The new to_prometheus operator sends metric events to Prometheus Remote Write receivers.

For example:

from {
metric: "http_requests_total",
value: 42,
timestamp: 2026-05-15T10:00:00Z,
labels: {method: "GET", status: 200},
}
to_prometheus "https://prometheus.example/api/v1/write"

The operator supports Prometheus Remote Write v1 by default and can send Remote Write v2 payloads with protobuf_message="io.prometheus.write.v2.Request".

Jun 6, 2026 · @mavam, @codex · #6258

Spreading null into a list no longer emits a warning. This makes optional list-building expressions work without an explicit else [] fallback:

from {xs: null}
items = [1, ...xs, 2]

The expression produces [1, 2], and concatenate, append, and prepend follow the same warning-free behavior for null list inputs.

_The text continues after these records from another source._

-- ==== Sys2Proof/Machine/Step.lean ====
section
/-! DEFINITION. One step: the agent whose turn it is moves; with no turn left, the Block moves. -/

namespace Sys2Proof.Machine

open Sys2Proof

/-- One step of the machine (10_state.md R30 to R32, 70_reset_and_hazards.md R191). -/
def step (s : State) : Host.Outcome State Fault Refusal :=
  match s.turns with
  | [] => blockStep s
  | t :: rest => takeTurn t { s with turns := rest }

/-- `s` with the instruction of the given bits placed so that the next step runs it (log entry 14). -/
def State.withFetchWord (s : State) (nbits w : Nat) : State :=
  match encodedOfBits nbits w with
  | some e => placeEncoded e s
  | none => s

end Sys2Proof.Machine
end

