-- ==== Sys2Proof/Laws/Decode.lean ====
section
/-! SUPPORT. The fields of a packed word are what was packed, and a word is the packing of its fields. -/

namespace Sys2Proof

/-! ### Request words (30_encoding.md R60) -/

@[simp] theorem reqRop_packReq (rop chan : Nibble) (rsvd : Byte) (data : Half) :
    reqRop (packReq rop chan rsvd data) = rop := by
  ext i hi; simp [reqRop, packReq]; grind

@[simp] theorem reqChan_packReq (rop chan : Nibble) (rsvd : Byte) (data : Half) :
    reqChan (packReq rop chan rsvd data) = chan := by
  ext i hi; simp [reqChan, packReq]; grind

@[simp] theorem reqRsvd_packReq (rop chan : Nibble) (rsvd : Byte) (data : Half) :
    reqRsvd (packReq rop chan rsvd data) = rsvd := by
  ext i hi; simp [reqRsvd, packReq]; grind

@[simp] theorem reqData_packReq (rop chan : Nibble) (rsvd : Byte) (data : Half) :
    reqData (packReq rop chan rsvd data) = data := by
  ext i hi; simp [reqData, packReq]; grind

@[simp] theorem reqRop_packRest (rop : Nibble) (rest : BitVec 28) : reqRop (packRest rop rest) = rop := by
  ext i hi; simp [reqRop, packRest]; grind

@[simp] theorem reqRest_packRest (rop : Nibble) (rest : BitVec 28) : reqRest (packRest rop rest) = rest := by
  ext i hi; simp [reqRest, packRest]; grind

/-- A word is the packing of its four fields. -/
theorem packReq_fields (w : ReqWord) : packReq (reqRop w) (reqChan w) (reqRsvd w) (reqData w) = w := by
  ext i hi; simp [packReq, reqRop, reqChan, reqRsvd, reqData]; grind

/-- A word is the packing of its ROP and its other bits. -/
theorem packRest_fields (w : ReqWord) : packRest (reqRop w) (reqRest w) = w := by
  ext i hi; simp [packRest, reqRop, reqRest]; grind

/-- The sixteen values of a nibble. -/
theorem nibble_cases : ∀ r : Nibble,
    r = 0x0#4 ∨ r = 0x1#4 ∨ r = 0x2#4 ∨ r = 0x3#4 ∨ r = 0x4#4 ∨ r = 0x5#4 ∨ r = 0x6#4 ∨ r = 0x7#4 ∨
    r = 0x8#4 ∨ r = 0x9#4 ∨ r = 0xA#4 ∨ r = 0xB#4 ∨ r = 0xC#4 ∨ r = 0xD#4 ∨ r = 0xE#4 ∨ r = 0xF#4 := by decide

/-- Everything `requestOf` can give: the table of 30_encoding.md R61, row by row. -/
theorem requestOf_cases (rop chan : Nibble) (rsvd : Byte) (data : Half) (rest : BitVec 28) :
    (rop = 0x0#4 ∧ requestOf rop chan rsvd data rest = .reserved0 rest) ∨
    (rop = 0x1#4 ∧ requestOf rop chan rsvd data rest = .write chan rsvd data) ∨
    (rop = 0x2#4 ∧ requestOf rop chan rsvd data rest = .store chan rsvd data) ∨
    (rop = 0x3#4 ∧ requestOf rop chan rsvd data rest = .update chan rsvd data) ∨
    (rop = 0x4#4 ∧ requestOf rop chan rsvd data rest = .powerDown chan rsvd data) ∨
    (rop = 0x5#4 ∧ requestOf rop chan rsvd data rest = .powerOff chan rsvd data) ∨
    (rop = 0x6#4 ∧ requestOf rop chan rsvd data rest = .intRef chan rsvd data) ∨
    (rop = 0x7#4 ∧ requestOf rop chan rsvd data rest = .extRef chan rsvd data) ∨
    (rop = 0x8#4 ∧ requestOf rop chan rsvd data rest = .setAddr chan rsvd data) ∨
    (rop = 0x9#4 ∧ requestOf rop chan rsvd data rest = .setRes chan rsvd data) ∨
    (rop = 0xA#4 ∧ requestOf rop chan rsvd data rest = .setRate chan rsvd data) ∨
    (rop = 0xB#4 ∧ requestOf rop chan rsvd data rest = .reservedB rest) ∨
    (0xC#4 ≤ rop ∧ requestOf rop chan rsvd data rest = .reservedCF rop rest) := by
  rcases nibble_cases rop with
    rfl | rfl | rfl | rfl | rfl | rfl | rfl | rfl | rfl | rfl | rfl | rfl | rfl | rfl | rfl | rfl <;> simp [requestOf]

/-- A request word decodes to a request (opcode_table.json, format REQ32), never to a command byte. -/
theorem requestOf_wf (rop chan : Nibble) (rsvd : Byte) (data : Half) (rest : BitVec 28) :
    (requestOf rop chan rsvd data rest).wf = true := by
  rcases requestOf_cases rop chan rsvd data rest with
    h | h | h | h | h | h | h | h | h | h | h | h | h <;> simp [h.2, Instr.wf]
  simpa using h.1

/-! ### Command bytes (30_encoding.md R66) -/

@[simp] theorem cmdOpc_packCmd (opc sel : Nibble) : cmdOpc (packCmd opc sel) = opc := by
  ext i hi; simp [cmdOpc, packCmd]; grind

@[simp] theorem cmdSel_packCmd (opc sel : Nibble) : cmdSel (packCmd opc sel) = sel := by
  ext i hi; simp [cmdSel, packCmd]; grind

end Sys2Proof
end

Jun 9, 2026 · @tobim, @codex · #6268

Tenzir Nodes now connect to the Tenzir Platform during startup before waiting for the local index to become available. Previously, Platform connectivity could be delayed while the index was still initializing.

Fix where substring filters dropping all events from subscribe

Section titled “Fix where substring filters dropping all events from subscribe”

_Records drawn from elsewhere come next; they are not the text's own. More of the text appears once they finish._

theorem popped_of_turn {s : State} {m : Turn} {rest : List Turn} (h : s.turns = m :: rest) :
    s.popped = { s with turns := rest } := by simp [State.popped, h]

theorem run_of_fixed {s : State} (h : step s = .next s) (n : Nat) : Host.Core.run Sys2Proof.core n s = .next s := by
  induction n with
  | zero => rfl
  | succ n ih => rw [run_of_next n h, ih]

/-- Settles O39: the cases of the Block's move, at the state less its turn. -/
theorem blockCompletesOrWaits : Obligations.BlockCompletesOrWaits := by
  intro s hm
  have hstep := step_of_blockMoves hm
  refine ⟨fun hb ts hr => ?_, fun hb hr => ?_, fun hb hv => ?_, fun ht hw n => ?_⟩
  · rw [hstep, blockStep_of_returned (s := s.popped) hb hr]; rfl
  · rw [hstep, blockStep_of_unanswered (s := s.popped) hb hr]; rfl
  · rw [hstep, blockStep_of_no_word (s := s.popped) hb hv]; rfl
  · exact run_of_fixed (by rw [step_of_no_turn ht, blockStep_of_waiting hw]) n

/-! ### The Requester and the Transport -/

theorem step_of_present {s : State} {w : ReqWord} {rest : List Turn} (h : s.turns = .present w :: rest) :
    step s = .next { s with reqValid := true, reqWord := w, turns := rest } := by rw [step_of_turn h]; rfl

theorem step_of_withdraw {s : State} {rest : List Turn} (h : s.turns = .withdraw :: rest) :
    step s = .next { s with reqValid := false, turns := rest } := by rw [step_of_turn h]; rfl

theorem step_of_tdone {s : State} {ts : TStatus} {rest : List Turn} (h : s.turns = .tdone ts :: rest)
    (hb : s.busy = true) (hr : s.tret = none) : step s = .next { s with tret := some ts, turns := rest } := by
  rw [step_of_turn h]; simp [takeTurn, tdone, hb, hr]

theorem step_of_tdone_not_enabled {s : State} {ts : TStatus} {rest : List Turn} (h : s.turns = .tdone ts :: rest)
    (hn : ¬(s.busy = true ∧ s.tret = none)) : step s = .next { s with turns := rest } := by
  rw [step_of_turn h]; simp only [takeTurn, tdone, if_neg hn]

/-- Settles O41: TDONE in the two cases of its enabling condition. -/
theorem transportReturnsOneStatus : Obligations.TransportReturnsOneStatus := by
  intro s ts rest h
  refine ⟨step_of_tdone h, fun hn => step_of_tdone_not_enabled h ?_⟩
  rintro ⟨hb, hr⟩
  simp [hb, hr] at hn

/-- Settles O42: the Requester's two moves. -/
theorem requesterMovesOnlyItsSignals : Obligations.RequesterMovesOnlyItsSignals :=
  fun _ _ _ => ⟨step_of_present, step_of_withdraw⟩

/-! ### Running a word -/

/-- A ready block at its turn runs the word at its port. -/
theorem step_of_presented {s : State} (hm : s.blockMoves) (hb : s.busy = false) (hv : s.reqValid = true) :
    step s = exec (decodeRequest s.reqWord) s.popped := by
  rw [step_of_blockMoves hm, blockStep_of_presented (s := s.popped) hb hv, popped_reqWord]

theorem chipStep_of_decoded {f : FrameFormat} {b : Byte} {i : Instr} (h : decodeCommand f b = .ok i) (s : State) :
    chipStep f b s = exec i s := by simp only [chipStep, h]

theorem step_of_atChip {s : State} {f : FrameFormat} {b : Byte} {rest : List Turn} {i : Instr}
    (h : s.turns = .atChip f b :: rest) (hi : decodeCommand f b = .ok i) :
    step s = exec i { s with turns := rest } := by
  rw [step_of_turn h]
  exact chipStep_of_decoded hi { s with turns := rest }

/-- Settles O37: with no turn left or at its own turn the Block runs the word; at the chip's turn the byte is run. -/
theorem stepRunsTheDecodedInstruction : Obligations.StepRunsTheDecodedInstruction := by
  refine ⟨fun s ht hb hv => ?_, fun s rest ht hb hv => ?_, fun s rest f b i ht hi => step_of_atChip ht hi⟩
  · rw [step_of_no_turn ht, blockStep_of_presented hb hv]
  · rw [step_of_presented (blockMoves_of_turn ht) hb hv, popped_of_turn ht]

theorem decodeTableWord_request {w : Nat} {i : Instr} (h : decodeTableWord 32 w = some i) :
    decodeRequest (BitVec.ofNat 32 w) = i := by
  simpa [decodeTableWord, encodedOfBits, decode, Except.toOption] using h

theorem decodeTableWord_command {w : Nat} {i : Instr} (h : decodeTableWord 8 w = some i) :
    decodeCommand .control (BitVec.ofNat 8 w) = .ok i := by
  cases hd : decodeCommand .control (BitVec.ofNat 8 w) with
  | ok j => simpa [decodeTableWord, encodedOfBits, decode, Except.toOption, hd] using h
  | error e => simp [decodeTableWord, encodedOfBits, decode, Except.toOption, hd] at h

/-- Settles O38: the placed word stands at the port of a ready block, or at the chip, and its turn is next. -/
theorem placedWordRunsNext : Obligations.PlacedWordRunsNext := by
  intro s w i
  refine ⟨fun h => ?_, fun h => ?_⟩
  · have ht : (s.withFetchWord 32 w).turns = .block :: s.turns := rfl
    rw [step_of_presented (blockMoves_of_turn ht) rfl rfl, popped_of_turn ht, ← decodeTableWord_request h]
    rfl
  · exact step_of_atChip (s := s.withFetchWord 8 w) rfl (decodeTableWord_command h)

end Sys2Proof.Machine
end

section
/-! SUPPORT. What a step does to the block's registers, the trace and the port's record: four kinds of step
(10_state.md R23 to R26, R30, R31, R34). -/

namespace Sys2Proof.Machine

open Sys2Proof

/-- The two states agree in the block's registers (R35), the trace and the port's record. -/
structure SameBlock (s t : State) : Prop where
  cfgAddr : t.cfgAddr = s.cfgAddr
  cfgRes : t.cfgRes = s.cfgRes
  cfgRate : t.cfgRate = s.cfgRate
  busy : t.busy = s.busy
  txn : t.txn = s.txn
  trace : t.trace = s.trace
  port : t.port = s.port

/-- A step is a reset, an ACCEPT or a COMPLETE, or it leaves the block as it is. -/
inductive StepKind (s t : State) : Prop where
  | reset (n : Nat) : s.resetMoves → t = resetAct n s.popped → StepKind s t
  | accept : s.acceptMoves → Accepted s.popped (decodeRequest s.reqWord) t → StepKind s t
  | complete (ts : TStatus) :
      s.blockMoves → s.busy = true → s.tret = some ts → t = Machine.complete ts s.popped → StepKind s t
  | quiet : SameBlock s t → StepKind s t

theorem step_kind {s t : State} (h : step s = .next t) : StepKind s t := by
  cases step_next s t h with
  | complete ts hm hb hr ht => exact .complete ts hm hb hr ht
  | accept hm hb hv ha => exact .accept ⟨hm, hb, hv⟩ ha
  | wait _ _ ht => subst ht; exact .quiet ⟨rfl, rfl, rfl, rfl, rfl, rfl, rfl⟩
  | present w _ ht => subst ht; exact .quiet ⟨rfl, rfl, rfl, rfl, rfl, rfl, rfl⟩
  | withdraw _ ht => subst ht; exact .quiet ⟨rfl, rfl, rfl, rfl, rfl, rfl, rfl⟩
  | tdone ts _ ht => subst ht; exact .quiet (by constructor <;> simp)
  | late k ts _ ht => subst ht; exact .quiet (by constructor <;> simp)
  | reset n hn ht => exact .reset n ⟨n, hn⟩ ht

/-! ### What an accepted request writes -/

/-- Each configuration register is kept, or written by its own setter. -/
theorem accepted_config {s t : State} {i : Instr} (h : Accepted s i t) :
    (t.cfgAddr = s.cfgAddr ∨ ∃ c r d, i = .setAddr c r d ∧ t.cfgAddr = addrOf d) ∧
    (t.cfgRes = s.cfgRes ∨ ∃ c r d, i = .setRes c r d ∧ t.cfgRes = resOf d) ∧
    (t.cfgRate = s.cfgRate ∨ ∃ c r d, i = .setRate c r d ∧ t.cfgRate = rateOf d) := by
  cases h with
  | frame => simp
  | setAddr c r d hi => exact ⟨.inr ⟨c, r, d, hi, rfl⟩, .inl rfl, .inl rfl⟩
  | setRes c r d hi => exact ⟨.inl rfl, .inr ⟨c, r, d, hi, rfl⟩, .inl rfl⟩
  | setRate c r d hi => exact ⟨.inl rfl, .inl rfl, .inr ⟨c, r, d, hi, rfl⟩⟩
  | illegal => exact ⟨.inl rfl, .inl rfl, .inl rfl⟩

/-- BUSY is kept, or raised by a frame operation with its transaction in `TXN`. -/
theorem accepted_busy {s t : State} {i : Instr} (h : Accepted s i t) :
    t.busy = s.busy ∨ ∃ op c code, frameRequest i = some (op, c, code) ∧
      t.txn = some ⟨s.cfgAddr, s.cfgRate, Machine.frame op c code s.cfgRes⟩ := by
  cases h with
  | frame op c code hi => exact .inr ⟨op, c, code, hi, by simp⟩
  | setAddr | setRes | setRate | illegal => exact .inl rfl

theorem accepted_trace {s t : State} {i : Instr} (h : Accepted s i t) : ∃ e, t.trace = s.trace ++ [e] := by
  cases h with
  | frame => exact ⟨_, launch_trace _ _⟩
  | setAddr | setRes | setRate | illegal => exact ⟨_, rfl⟩

/-! ### The statements, by the kind of step -/

/-- Settles O53: beside a reset, only an accepted setter leaves a register with another value. -/
theorem onlySettersWriteConfiguration : Obligations.OnlySettersWriteConfiguration := by
  intro s t h
  cases step_kind h with
  | reset _ hr _ => exact ⟨fun _ => .inl hr, fun _ => .inl hr, fun _ => .inl hr⟩
  | accept hm ha =>
    obtain ⟨haddr, hres, hrate⟩ := accepted_config ha
    exact ⟨fun hne => .inr ⟨hm, haddr.resolve_left hne⟩, fun hne => .inr ⟨hm, hres.resolve_left hne⟩,
      fun hne => .inr ⟨hm, hrate.resolve_left hne⟩⟩
  | complete ts _ _ _ ht => simp [ht]
  | quiet hq => exact ⟨fun hne => absurd hq.cfgAddr hne, fun hne => absurd hq.cfgRes hne,
      fun hne => absurd hq.cfgRate hne⟩

/-- Settles O54: ACCEPT starts ready, COMPLETE and reset end ready, and any other step keeps the block as it is. -/
theorem busyFollowsTheTransaction : Obligations.BusyFollowsTheTransaction := by
  intro s t h
  cases step_kind h with
  | reset _ hr ht => simp [ht, hr]
  | accept hm ha =>
    have ⟨_, hready, _⟩ := hm
    have hrise : t.busy = true → ∃ op c code, frameRequest (decodeRequest s.reqWord) = some (op, c, code) ∧
        t.txn = some ⟨s.cfgAddr, s.cfgRate, frame op c code s.cfgRes⟩ := fun hb =>
      (accepted_busy ha).resolve_left (by simp [hready, hb])
    exact ⟨fun _ hb => ⟨hm, hrise hb⟩, by simp [hready], by simp [hready]⟩
  | complete ts hm hb hr ht =>
    have hxfer : t.trace = s.trace ++ [.rsp (.xfer ts)] := by simp [ht]
    exact ⟨by simp [hb], fun _ _ => .inr ⟨hm, ts, hr, hxfer⟩, by simp [ht]⟩
  | quiet hq =>
    exact ⟨fun hs hb => by simp [hq.busy, hs] at hb, fun hs hb => by simp [hq.busy, hs] at hb,
      fun _ _ => ⟨hq.txn, hq.trace, hq.port⟩⟩

/-- Settles O55: ACCEPT and COMPLETE add their one event, and no other step adds any. -/
theorem stepAddsAtMostOneEvent : Obligations.StepAddsAtMostOneEvent := by
  intro s t h
  cases step_kind h with
  | reset _ _ ht => exact .inl (by simp [ht])
  | accept _ ha => exact .inr (accepted_trace (s := s.popped) ha)
  | complete ts _ _ _ ht => exact .inr ⟨.rsp (.xfer ts), by simp [ht]⟩
  | quiet hq => exact .inl hq.trace

end Sys2Proof.Machine
end

section
/-! SUPPORT. Runs of a frame operation, one move at a time (10_state.md R30 to R32, 95_test_vectors.md P4). -/

namespace Sys2Proof.Machine

open Sys2Proof

theorem step_of_completed {s : State} {ts : TStatus} {rest : List Turn} (h : s.turns = .block :: rest)
    (hb : s.busy = true) (hr : s.tret = some ts) : step s = .next (complete ts { s with turns := rest }) := by
  rw [step_of_turn h]
  exact blockStep_of_returned hb hr

theorem step_of_unanswered {s : State} {rest : List Turn} (h : s.turns = .block :: rest) (hb : s.busy = true)
    (hr : s.tret = none) : step s = .next { s with turns := rest } := by
  rw [step_of_turn h]
  exact blockStep_of_unanswered hb hr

Jun 9, 2026 · @jachris · #6265

A where filter that checks for a substring with the literal on the left, such as where "TRAFFIC" in log, incorrectly removed every event when reading from subscribe. Such filters now match correctly again.

Crash when passing a non-lambda to map or where

Section titled “Crash when passing a non-lambda to map or where”

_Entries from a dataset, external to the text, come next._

/-- The start budget (R413 to R421). -/
structure Budget where
  tokens : Nat
  mark : Nat                    -- 1 ms marks of ANG's count taken so far
  waiting : List Wait
  granted : W32
  deferred : W32
  withdrawn : W32
  waitMax : Nat
  deriving DecidableEq, Repr

/-- The monitors and the planner (chapter 14). -/
structure Age where
  mhz : Nat
  want : Option (Nat × Nat × Nat)   -- CORE frequency decided, with the reason and the flags of its record
  wantFast : Bool
  slack : List Int
  slackPer : List Int           -- lowest since the last plan
  perMhz : Nat                  -- CORE frequency at which that of CORE was measured
  perLast : Int                 -- lowest CORE slack of the last plan period, and its frequency
  perLastMhz : Nat
  slackMin : List Int           -- lowest since reset
  slackDay : List (Nat × Int × Nat)   -- CORE samples of the last 24 hours that no later one undercuts: instant, slack, MHz
  slackSum : List Int           -- sum since the last summary
  sumN : Nat
  slackLow : List Int           -- lowest since the last summary
  lowMhz : Nat                  -- CORE frequency at which that of CORE was measured
  temp : Int
  tempMax : Int
  tempHi : Int                  -- highest since the last summary
  tempSum : Int
  v08 : Nat
  v18 : Nat
  v33 : Nat
  v08lo : Nat
  v08hi : Nat
  v18lo : Nat
  v33lo : Nat
  margin : Nat
  decisions : W32
  lastPlan : W64
  planAt : Nat                  -- instant of the last plan
  sampleAt : Nat                -- instant of the last sample
  sumAt : Nat                   -- instant of the last summary
  ksAt : Nat                    -- instant of the last keep-store scan
  onMs : Nat                    -- ms of operation not yet counted in power-on hours
  hotMs : Nat
  ceSum : Tab W32 16            -- store counts at the last summary
  ueSum : Tab W32 16
  deriving DecidableEq, Repr

/-! ### Staged configuration -/

/-- What one partition has staged (R102): parameter values by key id, rule lists, schedules and signal sets
by channel. -/
structure Stage where
  params : SMap Nat
  rules : List (Nat × RuleList)
  scheds : List (Nat × Option Sched)
  sigs : List (Nat × SigSet)
  deriving DecidableEq, Repr

/-- A pending commit (R26 to R30). -/
structure Commit where
  id : W32
  part : Nat
  stage : Stage
  lc : Nat                      -- 0xFF for a tick boundary
  boundary : W64
  chans : List Nat              -- channels it affects (R27)
  seen : W64                    -- coordinate when the boundary was last looked for
  hit : Option (W64 × Bool)     -- the crossing that is predicted or has happened, and its direction (R273)
  deriving DecidableEq, Repr

/-- What the device last returned on a host or management read (model's own observation latch). -/
structure Out where
  bytes : List Byte
  poisoned : Bool
  deriving DecidableEq, Repr

/-- The whole machine. -/
structure State where
  clk : Clock
  dev : Dev
  linksDown : List Port         -- PCIe links that are down
  parts : Tab Part 8
  longs : List Long             -- commands in progress, oldest first
  rings : Tab PlaneRing 3       -- plane event rings: control, data, management
  upd : Updates
  store : Store
  qs : Tab Queue 64
  handoff : List Handoff
  chans : Tab Chan 32
  lcs : Tab Lc 4
  lats : Tab Lat 16
  syncs : Tab Sync 4
  gw : Gateway
  axes : Tab Axis 128
  fc : Faults
  keep : Keep
  budget : Budget
  age : Age
  params : SMap Nat             -- active parameter values that differ from their default
  expert : SMap Nat             -- expert grants: resource key to bitmap of partitions
  revoked : SMap Nat            -- resources whose owner's own expert rights P0 has revoked
  stages : Tab Stage 8
  commits : List Commit         -- pending commits in order of acceptance
  out : Out
  fresh : Nat                   -- counter for free values (the model's own field)
  pending : List Instr
  deriving DecidableEq, Repr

Jun 5, 2026 · @jachris · #6256

Calling the map or where list functions with a non-lambda argument now fails with a clear expected a lambda diagnostic instead of aborting the pipeline with an internal error.

For example, the following pipeline previously crashed and now reports a proper error:

from {xs: [1, 2, 3]}
xs = xs.map(null)

Jun 2, 2026 · @tobim, @codex · #6216

Rebuilds now limit how much partition data they load into memory at once. This reduces the risk that automatic rebuilds or tenzir-ctl rebuild start cause the node to run out of memory when many partitions are selected.

When memory is scarce, rebuilds load fewer partitions in one batch and retry the remaining partitions later instead of materializing the full selected input set up front.

Jun 2, 2026 · @tobim, @codex · #6248

Tenzir now validates all configured and packaged pipelines before starting any of them during node startup. Previously, a deployment with multiple configured pipelines could start some valid pipelines and only then abort after discovering that a later pipeline was invalid.